Dataset excerpts

----------

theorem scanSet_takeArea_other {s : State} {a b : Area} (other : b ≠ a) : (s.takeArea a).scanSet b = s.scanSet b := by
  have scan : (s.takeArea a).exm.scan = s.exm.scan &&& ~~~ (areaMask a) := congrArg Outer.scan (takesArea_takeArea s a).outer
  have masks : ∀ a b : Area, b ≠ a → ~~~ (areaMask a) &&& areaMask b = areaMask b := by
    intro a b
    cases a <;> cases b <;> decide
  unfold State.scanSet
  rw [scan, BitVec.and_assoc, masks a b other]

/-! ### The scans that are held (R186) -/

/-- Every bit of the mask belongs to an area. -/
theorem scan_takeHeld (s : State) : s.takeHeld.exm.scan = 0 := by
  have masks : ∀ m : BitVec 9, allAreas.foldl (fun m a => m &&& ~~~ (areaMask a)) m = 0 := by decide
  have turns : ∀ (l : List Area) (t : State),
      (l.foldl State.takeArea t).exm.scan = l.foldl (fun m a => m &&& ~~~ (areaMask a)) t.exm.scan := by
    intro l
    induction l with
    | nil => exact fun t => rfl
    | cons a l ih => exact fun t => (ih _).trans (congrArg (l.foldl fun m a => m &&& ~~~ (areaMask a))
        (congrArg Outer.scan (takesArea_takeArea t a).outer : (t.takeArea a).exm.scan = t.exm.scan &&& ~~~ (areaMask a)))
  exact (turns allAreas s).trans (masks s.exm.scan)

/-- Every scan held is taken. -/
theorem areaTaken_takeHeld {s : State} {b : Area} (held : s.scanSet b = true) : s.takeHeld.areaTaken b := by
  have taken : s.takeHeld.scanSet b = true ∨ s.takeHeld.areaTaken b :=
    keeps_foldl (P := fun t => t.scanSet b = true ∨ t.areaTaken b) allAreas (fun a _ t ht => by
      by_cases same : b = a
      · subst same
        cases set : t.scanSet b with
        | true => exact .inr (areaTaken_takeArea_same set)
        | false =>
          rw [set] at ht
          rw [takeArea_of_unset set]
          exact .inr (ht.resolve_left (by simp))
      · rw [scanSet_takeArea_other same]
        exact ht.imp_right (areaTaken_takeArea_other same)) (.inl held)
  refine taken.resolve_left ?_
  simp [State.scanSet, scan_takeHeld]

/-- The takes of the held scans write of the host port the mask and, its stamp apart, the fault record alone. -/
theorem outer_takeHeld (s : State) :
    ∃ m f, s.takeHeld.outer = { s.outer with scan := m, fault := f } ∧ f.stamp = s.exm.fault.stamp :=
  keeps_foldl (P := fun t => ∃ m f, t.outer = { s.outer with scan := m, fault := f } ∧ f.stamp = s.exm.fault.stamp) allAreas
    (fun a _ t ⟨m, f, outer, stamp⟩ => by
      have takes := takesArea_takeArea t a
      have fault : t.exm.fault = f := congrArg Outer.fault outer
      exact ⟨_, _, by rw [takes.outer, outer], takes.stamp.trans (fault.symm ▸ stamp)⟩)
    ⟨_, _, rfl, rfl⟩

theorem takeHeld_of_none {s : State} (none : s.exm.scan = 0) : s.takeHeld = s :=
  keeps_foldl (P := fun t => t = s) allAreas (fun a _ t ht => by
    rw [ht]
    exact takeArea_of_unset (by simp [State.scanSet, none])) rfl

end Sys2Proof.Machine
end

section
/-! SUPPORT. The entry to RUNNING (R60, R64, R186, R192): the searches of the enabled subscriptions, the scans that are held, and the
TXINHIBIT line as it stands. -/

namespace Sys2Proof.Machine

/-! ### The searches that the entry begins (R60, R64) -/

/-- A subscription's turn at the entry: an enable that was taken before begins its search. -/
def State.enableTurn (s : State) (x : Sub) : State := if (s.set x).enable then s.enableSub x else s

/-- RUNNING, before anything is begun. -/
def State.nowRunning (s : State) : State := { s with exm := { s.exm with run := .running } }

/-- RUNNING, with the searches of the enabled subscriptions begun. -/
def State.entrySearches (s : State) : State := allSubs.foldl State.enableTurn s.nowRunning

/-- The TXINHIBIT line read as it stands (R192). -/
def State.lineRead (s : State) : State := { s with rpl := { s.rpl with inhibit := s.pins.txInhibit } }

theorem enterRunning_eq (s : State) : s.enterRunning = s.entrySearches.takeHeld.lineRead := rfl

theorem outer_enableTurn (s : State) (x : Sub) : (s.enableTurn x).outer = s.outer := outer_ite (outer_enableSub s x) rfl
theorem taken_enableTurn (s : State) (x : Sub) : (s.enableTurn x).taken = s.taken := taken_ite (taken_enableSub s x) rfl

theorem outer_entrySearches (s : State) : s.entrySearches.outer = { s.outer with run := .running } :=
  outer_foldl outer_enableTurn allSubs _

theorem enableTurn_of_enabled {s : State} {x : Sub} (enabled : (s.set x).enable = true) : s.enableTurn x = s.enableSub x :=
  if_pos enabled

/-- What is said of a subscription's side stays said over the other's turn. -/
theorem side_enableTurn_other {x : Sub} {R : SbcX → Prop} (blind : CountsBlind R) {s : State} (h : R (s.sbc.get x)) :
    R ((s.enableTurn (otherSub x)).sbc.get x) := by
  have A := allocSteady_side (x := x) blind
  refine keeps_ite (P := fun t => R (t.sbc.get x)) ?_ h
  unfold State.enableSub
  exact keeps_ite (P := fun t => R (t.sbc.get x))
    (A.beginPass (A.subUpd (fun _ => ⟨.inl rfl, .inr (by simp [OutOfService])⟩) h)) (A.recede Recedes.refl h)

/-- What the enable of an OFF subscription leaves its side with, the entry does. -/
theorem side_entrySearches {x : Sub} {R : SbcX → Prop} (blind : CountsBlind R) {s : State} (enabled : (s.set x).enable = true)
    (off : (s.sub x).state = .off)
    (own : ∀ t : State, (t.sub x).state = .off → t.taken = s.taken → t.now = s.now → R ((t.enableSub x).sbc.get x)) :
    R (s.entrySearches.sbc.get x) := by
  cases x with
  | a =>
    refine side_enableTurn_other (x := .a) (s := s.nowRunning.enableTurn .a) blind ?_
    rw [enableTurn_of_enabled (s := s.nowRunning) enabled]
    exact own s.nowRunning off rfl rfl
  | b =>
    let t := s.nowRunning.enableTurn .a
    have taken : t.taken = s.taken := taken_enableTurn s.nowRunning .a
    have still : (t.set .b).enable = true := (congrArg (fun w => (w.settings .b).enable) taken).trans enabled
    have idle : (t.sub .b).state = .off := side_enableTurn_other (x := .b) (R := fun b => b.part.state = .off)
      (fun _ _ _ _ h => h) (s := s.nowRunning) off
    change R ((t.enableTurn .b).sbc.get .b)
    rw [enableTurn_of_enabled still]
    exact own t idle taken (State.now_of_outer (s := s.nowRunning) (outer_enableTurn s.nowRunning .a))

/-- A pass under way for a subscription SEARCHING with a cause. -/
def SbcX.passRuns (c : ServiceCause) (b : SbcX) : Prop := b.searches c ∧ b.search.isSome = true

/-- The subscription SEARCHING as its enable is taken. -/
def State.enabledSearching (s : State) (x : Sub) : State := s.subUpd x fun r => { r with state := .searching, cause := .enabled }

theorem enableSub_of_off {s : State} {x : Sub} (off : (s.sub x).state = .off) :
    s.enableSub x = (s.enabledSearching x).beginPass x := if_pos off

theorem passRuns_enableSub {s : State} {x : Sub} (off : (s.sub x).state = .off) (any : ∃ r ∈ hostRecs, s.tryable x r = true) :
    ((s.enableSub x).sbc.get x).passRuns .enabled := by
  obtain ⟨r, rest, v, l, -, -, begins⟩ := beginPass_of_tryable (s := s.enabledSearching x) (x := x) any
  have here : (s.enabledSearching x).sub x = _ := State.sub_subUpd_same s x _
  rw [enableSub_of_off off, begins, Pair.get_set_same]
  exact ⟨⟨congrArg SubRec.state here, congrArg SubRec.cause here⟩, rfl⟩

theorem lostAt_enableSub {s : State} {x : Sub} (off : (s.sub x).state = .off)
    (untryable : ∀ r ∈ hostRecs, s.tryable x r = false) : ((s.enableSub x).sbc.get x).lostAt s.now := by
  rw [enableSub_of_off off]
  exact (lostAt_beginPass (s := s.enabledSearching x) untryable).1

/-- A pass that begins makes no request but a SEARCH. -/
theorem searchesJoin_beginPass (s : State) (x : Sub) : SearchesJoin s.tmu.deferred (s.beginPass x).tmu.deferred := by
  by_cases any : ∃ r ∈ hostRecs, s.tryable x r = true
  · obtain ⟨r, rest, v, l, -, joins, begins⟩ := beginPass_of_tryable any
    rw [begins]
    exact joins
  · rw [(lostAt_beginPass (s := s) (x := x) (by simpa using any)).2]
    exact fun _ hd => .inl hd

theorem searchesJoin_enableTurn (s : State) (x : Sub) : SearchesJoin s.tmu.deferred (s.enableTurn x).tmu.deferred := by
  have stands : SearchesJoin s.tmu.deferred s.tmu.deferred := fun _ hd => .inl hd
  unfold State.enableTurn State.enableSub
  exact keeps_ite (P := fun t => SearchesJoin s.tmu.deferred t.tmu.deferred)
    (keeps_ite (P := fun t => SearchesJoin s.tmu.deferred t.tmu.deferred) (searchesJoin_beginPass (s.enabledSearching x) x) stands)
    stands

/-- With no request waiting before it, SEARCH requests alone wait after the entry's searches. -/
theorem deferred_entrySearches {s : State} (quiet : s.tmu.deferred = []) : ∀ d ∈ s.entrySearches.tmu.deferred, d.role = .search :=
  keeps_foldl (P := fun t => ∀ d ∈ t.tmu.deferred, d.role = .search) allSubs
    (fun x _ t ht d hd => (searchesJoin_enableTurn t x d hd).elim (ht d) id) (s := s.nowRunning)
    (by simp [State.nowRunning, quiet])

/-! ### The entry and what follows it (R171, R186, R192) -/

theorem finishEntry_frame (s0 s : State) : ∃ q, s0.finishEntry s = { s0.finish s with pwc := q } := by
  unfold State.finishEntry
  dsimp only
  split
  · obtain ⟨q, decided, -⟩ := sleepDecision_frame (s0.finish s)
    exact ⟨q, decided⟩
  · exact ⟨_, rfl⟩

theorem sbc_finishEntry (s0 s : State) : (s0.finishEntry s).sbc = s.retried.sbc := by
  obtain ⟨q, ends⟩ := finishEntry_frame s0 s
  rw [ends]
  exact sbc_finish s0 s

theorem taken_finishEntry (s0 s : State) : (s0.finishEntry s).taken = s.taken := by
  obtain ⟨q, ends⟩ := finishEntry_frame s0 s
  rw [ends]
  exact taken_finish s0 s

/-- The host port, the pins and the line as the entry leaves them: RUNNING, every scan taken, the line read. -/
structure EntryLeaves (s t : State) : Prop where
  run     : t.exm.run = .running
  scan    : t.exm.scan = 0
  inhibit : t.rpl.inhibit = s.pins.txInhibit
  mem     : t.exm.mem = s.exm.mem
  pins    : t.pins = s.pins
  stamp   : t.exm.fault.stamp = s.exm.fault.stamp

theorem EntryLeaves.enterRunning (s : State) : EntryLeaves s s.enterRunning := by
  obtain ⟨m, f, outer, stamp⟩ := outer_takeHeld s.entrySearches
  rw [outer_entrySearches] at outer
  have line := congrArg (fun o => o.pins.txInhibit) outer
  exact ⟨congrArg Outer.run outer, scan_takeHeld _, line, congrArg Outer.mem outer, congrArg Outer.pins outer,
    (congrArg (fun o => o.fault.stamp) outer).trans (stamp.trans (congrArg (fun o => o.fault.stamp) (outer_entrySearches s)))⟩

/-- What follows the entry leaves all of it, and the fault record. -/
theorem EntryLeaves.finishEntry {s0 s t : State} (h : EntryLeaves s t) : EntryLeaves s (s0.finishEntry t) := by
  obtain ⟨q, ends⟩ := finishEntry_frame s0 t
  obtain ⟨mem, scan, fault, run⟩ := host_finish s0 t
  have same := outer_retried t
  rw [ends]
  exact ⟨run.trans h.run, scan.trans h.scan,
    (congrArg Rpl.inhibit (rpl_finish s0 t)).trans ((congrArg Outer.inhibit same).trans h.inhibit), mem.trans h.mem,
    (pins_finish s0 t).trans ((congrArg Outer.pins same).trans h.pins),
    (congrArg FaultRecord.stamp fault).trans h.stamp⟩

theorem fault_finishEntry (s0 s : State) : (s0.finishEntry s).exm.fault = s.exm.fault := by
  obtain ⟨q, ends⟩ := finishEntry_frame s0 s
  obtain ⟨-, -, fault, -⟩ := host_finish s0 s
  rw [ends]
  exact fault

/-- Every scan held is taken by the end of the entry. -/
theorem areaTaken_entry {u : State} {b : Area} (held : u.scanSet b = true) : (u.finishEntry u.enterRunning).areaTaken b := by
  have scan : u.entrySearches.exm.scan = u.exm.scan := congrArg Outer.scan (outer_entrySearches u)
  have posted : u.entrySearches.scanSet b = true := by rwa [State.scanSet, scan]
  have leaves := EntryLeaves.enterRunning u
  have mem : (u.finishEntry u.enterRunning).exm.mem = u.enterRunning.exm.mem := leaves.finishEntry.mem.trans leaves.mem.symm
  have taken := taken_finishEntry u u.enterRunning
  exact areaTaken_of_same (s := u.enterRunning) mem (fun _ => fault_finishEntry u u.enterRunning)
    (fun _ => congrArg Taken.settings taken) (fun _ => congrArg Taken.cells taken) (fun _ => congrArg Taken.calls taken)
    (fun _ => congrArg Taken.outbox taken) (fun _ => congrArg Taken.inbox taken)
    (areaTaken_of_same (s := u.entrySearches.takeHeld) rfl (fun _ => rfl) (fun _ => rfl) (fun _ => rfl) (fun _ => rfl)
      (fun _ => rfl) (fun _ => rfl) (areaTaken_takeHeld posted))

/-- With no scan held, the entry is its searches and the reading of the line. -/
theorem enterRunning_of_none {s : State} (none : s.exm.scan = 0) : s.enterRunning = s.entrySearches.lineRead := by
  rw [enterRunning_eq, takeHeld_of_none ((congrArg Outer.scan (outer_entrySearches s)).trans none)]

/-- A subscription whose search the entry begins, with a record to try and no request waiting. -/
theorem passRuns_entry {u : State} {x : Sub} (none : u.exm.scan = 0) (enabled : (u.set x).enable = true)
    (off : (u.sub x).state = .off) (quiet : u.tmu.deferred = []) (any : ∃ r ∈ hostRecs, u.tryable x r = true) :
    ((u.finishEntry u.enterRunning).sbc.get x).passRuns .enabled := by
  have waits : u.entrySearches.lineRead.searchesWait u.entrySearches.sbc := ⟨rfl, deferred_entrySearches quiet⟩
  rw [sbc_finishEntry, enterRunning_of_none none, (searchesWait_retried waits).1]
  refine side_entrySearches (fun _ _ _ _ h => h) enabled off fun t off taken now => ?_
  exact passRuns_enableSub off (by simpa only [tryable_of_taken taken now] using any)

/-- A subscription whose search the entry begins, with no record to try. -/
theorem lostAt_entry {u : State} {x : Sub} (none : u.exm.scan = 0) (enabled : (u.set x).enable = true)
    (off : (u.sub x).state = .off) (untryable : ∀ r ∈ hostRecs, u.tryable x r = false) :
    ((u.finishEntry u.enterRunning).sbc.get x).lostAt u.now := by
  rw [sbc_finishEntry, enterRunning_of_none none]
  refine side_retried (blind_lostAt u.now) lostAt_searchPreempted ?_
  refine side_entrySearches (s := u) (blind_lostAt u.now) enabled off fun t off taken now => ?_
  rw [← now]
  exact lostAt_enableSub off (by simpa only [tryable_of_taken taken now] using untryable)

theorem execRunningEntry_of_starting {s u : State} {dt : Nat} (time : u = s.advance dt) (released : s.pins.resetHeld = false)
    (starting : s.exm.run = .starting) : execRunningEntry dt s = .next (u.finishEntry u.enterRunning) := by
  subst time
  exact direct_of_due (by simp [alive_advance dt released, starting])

----------

### PROBLEM STATEMENT
Work out how many lines in the entries hold the string "turns". Your answer should consist solely of that number.

### FINISHED TASK
2